In 2004, Safelite worked with Resource Interactive to completely redesign its site. The company conducted consumer usability tests “to make sure that what we were building was functional for consumers,” Klapper says. Additionally, Safelite hoped to increase its all-important search engine visibility.
Due to the revamp, the site now plays an increased role in Safelite’s business: customers visit the site to get a price quote on replacing their auto glass; if they agree to the price, they can use the site to schedule glass replacement.
“Before we launched the new site last year, we were getting maybe a 100 customer contacts a week off the Web,” Klapper says. “Today we’re getting probably 3,000.”
The Big Overhaul
Step one in the redesign was simplifying the home page. The old home page was filled with words; these were removed to create a very clean and immediate visual. The front page now presents a photo of a cracked windshield with the slogan “We can help.”
Safelite cut all lingo from the site in favor of plain language; the term “back glass,” was replaced with the more common term, “rear windshield.”
“We put ourselves in the consumer’s shoes and listened to the questions they were asking,” Klapper says. Safelite classified its customers into three different groups, based on how far along they were in the purchase process. These classifications were built into the navigation paths.
The navigation paths were created to “collect the minimum amount of information needed, but still help them through the process,” she says.
Safelite put the phone number — prominently displayed — on every page. “Something that’s most disturbing to a lot of consumers is going to a site and not finding a phone number anywhere,” Klapper notes.
A New Investment
The redesign was done with an eye toward maximizing the site’s organic (unpaid) search engine results. To do so, Safelite researched the auto glass industry’s search terms.
“We tried to achieve a balance between building the site for search engines and for consumers,” Klapper says. To find this balance, the site focused on incorporating only the most popular search terms into its site’s text, meta-tags and meta-descriptions. “We couldn’t have 500 words of text that would be good for search engines but not for consumers.”
Prior to the overhaul, Safelite had never spent money on pay-per-click advertising. However, “When we launched the new site, we launched an entire online marketing campaign with that,” says Klapper.
To launch its paid search campaign, Safelite began with about 50 terms. But as its search buy paid off, it soon began buying far more terms. Safelite has seen the most traffic growth using region-specific search terms, which combine a city name with an auto glass term. “It’s people not just typing in ‘auto glass’ but typing in ‘auto glass Phoenix,'” Klapper says.

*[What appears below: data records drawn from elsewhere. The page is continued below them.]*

-- ==== Sys2Proof/Machine/Status.lean ====
section
/-! DEFINITION. The completion of a RUN_PASS: its status area (R405) with the reduction section (R329, R330). -/

namespace Sys2Proof.Machine

open Sys2Proof

def passSeq (p : Pass) : Nat := dField p.desc 0x20 4
def passStep (p : Pass) : Nat := dField p.desc 0x24 4
def passTraining (p : Pass) : Bool := bitOf (dField p.desc 0x28 4) 0
def passBackward (p : Pass) : Bool := bitOf (dField p.desc 0x28 4) 1
def passReqs (p : Pass) : Nat := dField p.desc 0x2C 4

/-- The status area of a pass; the duration is a free value, since the model has no clock. -/
def statusArea (p : Pass) (code : BitVec 16) (duration : Word) (sect : List Byte) : List Byte :=
  let n := p.reqs.length
  let off := 32 + round32 (8 * n)
  leBytes 2 code.toNat ++ leBytes 2 p.epoch.toNat ++ leBytes 4 (passSeq p) ++ leBytes 2 p.advisory.toNat
    ++ leBytes 1 p.placement ++ leBytes 1 (min 255 p.reruns) ++ leBytes 4 n ++ leBytes 4 (if sect.isEmpty then 0 else off)
    ++ leBytes 4 duration.toNat ++ leBytes 8 0
    ++ (p.reqs.flatMap fun r => leBytes 4 r.id.toNat ++ leBytes 2 r.status.toNat ++ leBytes 2 0)
    ++ List.replicate (round32 (8 * n) - 8 * n) 0 ++ sect

/-- A RUN_PASS completes with its status area (R400, R405). -/
def completeRun (p : Pass) (code : BitVec 16) (sect : List Byte) (s : State) : State :=
  let s1 := (s.hostWrite (dField p.desc 0x38 8) (statusArea p code (Config.freeWord s.free) sect)).took
  completeAt p.q p.ticket code s1

end Sys2Proof.Machine
end

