/-- The output of a hop over exponents that differ by `d` (R115). -/
def hop (d : Int) (c : RedSum) : RedSum :=
  let rs := c.vals.map fun v => sat127 (roundInt v (-d))
  { c with level := c.level + 1, vals := rs.map Prod.fst, ovf := c.ovf || rs.any Prod.snd }

/-- Two contributions of one chunk added (R115, R319). -/
def addSums (a b : RedSum) : RedSum :=
  { a with vals := (a.vals.zip b.vals).map fun p => p.1 + p.2, ovf := a.ovf || b.ovf, nfs := a.nfs || b.nfs,
           blocks := a.blocks + b.blocks, contrib := a.contrib + b.contrib }

/-- The final level delivered to SHARD. -/
def deliverRing (t : RedStep) (k : Sketch) (c : RedSum) (s : State) : State :=
  sendData t k c 1 k.ent.shard.toNat true false s

/-- A level-2 sum that holds this tail's own level-1 output: sent on, or finished by the last tail. -/
def ringLevel2 (t : RedStep) (k : Sketch) (c : RedSum) (s : State) : State :=
  match nextIn s.eng.cfg.engineId (tailsOf t) with
  | some nxt => sendData t k c 0 nxt.toNat true (c.contrib != (chainOf t (mySet s t)).length) s
  | none => deliverRing t k (hop (k.ent.e2 - k.ent.e1) c) s

/-- A level-1 output formed here by the last member of a set: delivered, or put into level 2. -/
def ringOutput (t : RedStep) (k : Sketch) (c : RedSum) (s : State) : State :=
  if t.table.levels ≠ 2 then deliverRing t k c s
  else if (tailsOf t).head? = some s.eng.cfg.engineId then ringLevel2 t k c s
  else
    let same (e : RedSum) : Bool := e.level == 1 && e.seq == c.seq && e.twin == c.twin && e.k == c.k
    match takeFirst same k.early with
    | some (e, rest) => ringLevel2 t k (addSums e c) (setSketch { k with early := rest } s)
    | none => setSketch { k with lvl1 := k.lvl1 ++ [c] } s

/-- A level-1 sum that holds this member's own codes: sent on, or rounded by the last member of the set. -/
def ringLevel1 (t : RedStep) (k : Sketch) (c : RedSum) (s : State) : State :=
  match nextIn s.eng.cfg.engineId (chainOf t (mySet s t)) with
  | some nxt => sendData t k c 0 nxt.toNat true (c.contrib != 1) s
  | none => ringOutput t k (hop (k.ent.e1 - k.ent.e0) c) s

/-- The sketch as it stands now. -/
def refresh (s : State) (k : Sketch) : Sketch := (sketchAt s k.step k.index).getD k

/-- A partial sum that has arrived for a sketch on the ring (R319). -/
def ringTake (t : RedStep) (k : Sketch) (c : RedSum) (s : State) : State :=
  if c.level = 0 then ringLevel1 t k (addSums c (encodeSeq k c.seq c.twin)) s
  else
    let same (e : RedSum) : Bool := e.seq == c.seq && e.twin == c.twin && e.k == c.k
    match takeFirst same k.lvl1 with
    | some (own, rest) => ringLevel2 t k (addSums c own) (setSketch { k with lvl1 := rest } s)
    | none => setSketch { k with early := k.early ++ [c] } s

/-- A sketch set going on the ring at its scale index: the first member of a set sends its chunks; what has arrived early
is taken. -/
def startRing (t : RedStep) (k : Sketch) (s : State) : State :=
  if t.muted then s
  else
    let cs := contributions k
    let early := k.early.filter fun c => c.k == k.k
    let k1 : Sketch := { k with early := k.early.filter fun c => c.k != k.k, lvl1 := [] }
    let s1 := countSent k1 cs (setSketch k1 s)
    let s2 := if (chainOf t (mySet s t)).head? = some s.eng.cfg.engineId
      then cs.foldl (fun s c => ringLevel1 t (refresh s k1) c s) s1 else s1
    early.foldl (fun s c => ringTake t (refresh s k1) c s) s2

/-! ### Commit, claims and refusals (R312, R316 to R318) -/

/-- Whether GRANT has arrived on every plane claimed. -/
def sketchGranted (k : Sketch) : Bool := k.claimed != 0 && (k.granted &&& k.claimed) == k.claimed

/-- The sketches of a port die that are granted are sent, in the order of R307: one that still waits for a GRANT holds back the later
ones (R316). -/
def sendGranted (t : RedStep) (d : DieId) (s : State) : State :=
  let waiting := (stepSketches s t.step).filter fun k => sketchDie k == d && k.st == .claim && !k.asked
  (waiting.takeWhile sketchGranted).foldl (fun s k => sendTree t { k with st := .tree } (setSketch { k with st := .tree } s)) s

/-- A sketch moves to the ring, or asks for the step's end in a large group (R317). -/
def refuseSketch (t : RedStep) (k : Sketch) (s : State) : State :=
  if 64 < t.table.members.length then
    sendGranted t (sketchDie k) (abortReq (sketchDie k) t (some k) 0x0713 (setSketch { k with st := .claim, asked := true } s))
  else
    let k1 : Sketch := { k with st := .ring, refused := true, path := 1 }
    sendGranted t (sketchDie k) (startRing t k1 (setSketch k1 { s with red := { s.red with refused := incW s.red.refused } }))

/-- The ports of a plane that count for claims: those with REDUCE (R373). -/
def claimPorts (s : State) (d : DieId) (plane : Nat) : List PortId :=
  (planePorts s d plane).filter fun p => (s.ports[p.val]).link.features.getLsbD 1

/-- REFUSE broadcast to the group by this engine (R318). -/
def sendRefuse (t : RedStep) (k : Sketch) (s : State) : State :=
  let h := redHeader s t k 4 0 0 0 0 0x0713 0 0 0
  sendVc3 (sketchDie k) (fun e => routeGroup e.val 15 t.table.group.toNat) (hdrBytes h) s

/-- CLAIM on a plane, to the leaf switch of the port (R316). -/
def sendClaim (t : RedStep) (k : Sketch) (plane : Nat) (s : State) : State :=
  let d := sketchDie k
  let ps := claimPorts s d plane
  let leaf := match ps.head? with | some p => (s.ports[p.val]).link.peerId.toNat | none => 0
  let flags := if plane = t.table.primary then 0 else 4
  let h := redHeader s t k 2 flags 0 0 1 0 (chunkElems k 0) 0 0
  sendOn d ps ⟨1, routeTo 1 d.val 15 leaf, hdrBytes h⟩ s

/-- A sketch whose layer pass has committed is encoded and claimed (R312, R316). -/
def claimSketch (t : RedStep) (k : Sketch) (s : State) : State :=
  let k1 : Sketch := { k with st := .claim, sampled := anySampled k }
  let s1 := setSketch k1 s
  if t.muted ∨ t.outcome.isSome then s1
  else if t.policy = 0 ∧ !(k.elems.all finiteElem) then
    abortReq (sketchDie k) t (some k) 0x0712 (setStep { t with muted := true } s1)
  else if k.refused then refuseSketch t k1 s1
  else
    let planes := t.table.primary :: if k1.sampled then [1 - t.table.primary] else []
    if planes.any fun p => (claimPorts s (sketchDie k) p).isEmpty then refuseSketch t k1 (sendRefuse t k1 s1)
    else
      let mask : BitVec 2 := BitVec.ofNat 2 ((planes.map fun p => 2 ^ p).foldl (· + ·) 0)
      planes.foldl (fun s p => sendClaim t k1 p s) (setSketch { k1 with claimed := mask, path := 0 } s1)

/-- The sketches of a backward layer pass that commits become held copies (R311). -/
def sketchCommit (lp : LayerPass) (s : State) : State :=
  match s.eng.pass with
  | none => s
  | some p =>
    if lp.kind ≠ .work ∨ !passBackward p then s
    else
      let ks := (s.red.sketches.filter fun k => k.step.toNat == passStep p && k.ent.entry == lp.entry && k.st == .intake)
      ks.foldl (fun s k =>
        let x := s.dies[(sketchDie k).val]
        let word (e : Nat) : BitVec 32 :=
          BitVec.ofNat 32 (leNat ((List.range 4).map fun i => (cellGet x.intake (k.ent.intakeOff + 4 * e + i)).getD 0))
        let elems := (List.range (sketchElems k)).map word
        match findStep s k.step.toNat with
        | some t => claimSketch t { k with elems := elems } s
        | none => s) s

/-! ### Intake (R310, R311) -/

/-- The intake ranges of the sketches of a layer entry on a port die. -/
def sketchRanges (s : State) (entry : Nat) (d : DieId) : List IntakeRange :=
  match s.eng.pass with
  | none => []
  | some p => (s.red.sketches.filter fun k => k.step.toNat == passStep p && passBackward p && k.ent.entry == entry
      && sketchDie k == d).map fun k => ⟨k.ent.intakeOff, 4 * sketchElems k, some k.index, 0, 0⟩

/-- MiB of committed sketches that a port die holds. -/
def heldBytes (s : State) (d : DieId) : Nat :=
  (s.red.sketches.filter fun k => sketchHeld k && sketchDie k == d).foldl (fun n k => n + 4 * sketchElems k) 0

/-- Whether every port die has room for the intake of a layer entry (R311). -/
def intakeRoom (s : State) (entry : Nat) : Bool :=
  (List.finRange 8).all fun d =>
    decide (heldBytes s d + (sketchRanges s entry d).foldl (fun n r => n + r.len) 0 ≤ 64 * mib)

/-- RED_INTAKE raised at a port die (R310). -/
def redIntakeFault (d : DieId) (s : State) : State :=
  let step : BitVec 32 := match s.eng.pass with | some p => BitVec.ofNat 32 (passStep p) | none => 0
  dieAbort d 0x0701 (redErr d 0x0701 step s)

/-- A message of window 3 written into the intake. -/
def intakePut (d : DieId) (m : MeshMsg) (s : State) : State :=
  let x := s.dies[d.val]
  let off := hdrOffset m.hdr
  let pay := meshBytes m
  let fits (r : IntakeRange) : Bool := decide (r.lo ≤ off) && decide (off + pay.length ≤ r.lo + r.len)
  if x.ranges.any fits then
    s.setDie d { x with
      intake := cellSplice x.intake off (off + pay.length) (cellsOf off pay),
      ranges := x.ranges.map fun r => if fits r then { r with got := r.got + pay.length } else r }
  else redIntakeFault d s

/-- Whether every sketch of a port die has received what it should (R310). -/
def intakeExact (x : Die) : Bool := x.ranges.all fun r => r.sketch.isNone || r.got == r.len

/-! ### Outcomes (R324 to R326, R329) -/

/-- The reduction section of a step. -/
def stepSection (s : State) (t : RedStep) (p : Pass) (code : BitVec 16) : List Byte :=
  redSection t.step.toNat t.epoch.toNat t.table.group.toNat code.toNat t.decider.toNat p.resets (stepSketches s t.step)

/-- A step that is decided and whose pass has ended completes its RUN_PASS and is let go (R325). -/
def finishStep (step : BitVec 32) (s : State) : State :=
  match findStep s step.toNat with
  | none => s
  | some t => match t.outcome, t.done with
    | some code, some (p, passCode) =>
      let final := if code = 0 then passCode else code
      let sect := stepSection s t p code
      let s1 := { s with red := { s.red with
        steps := s.red.steps.filter fun x => x.step != t.step,
        sketches := s.red.sketches.filter fun k => k.step != t.step } }
      completeRun p final sect s1
    | _, _ => s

|Years after first launching its Web site, Safelite Auto Glass revamped its site last year with consumer’s needs in mind.|
Although most of the search term buys have been with Google and Yahoo (Google is slightly pricier, Klapper notes), Safelite also uses the Internet Yellow Pages. “I think there are a lot more local searches on Internet Yellow Pages,” she says, however, “I think the cost per unit sold is a little bit higher than in traditional search.”
The company’s search engine budget is substantial. “We’re spending more than we thought we were going to spend,” Klapper notes. “But it’s been a good return on our investment.”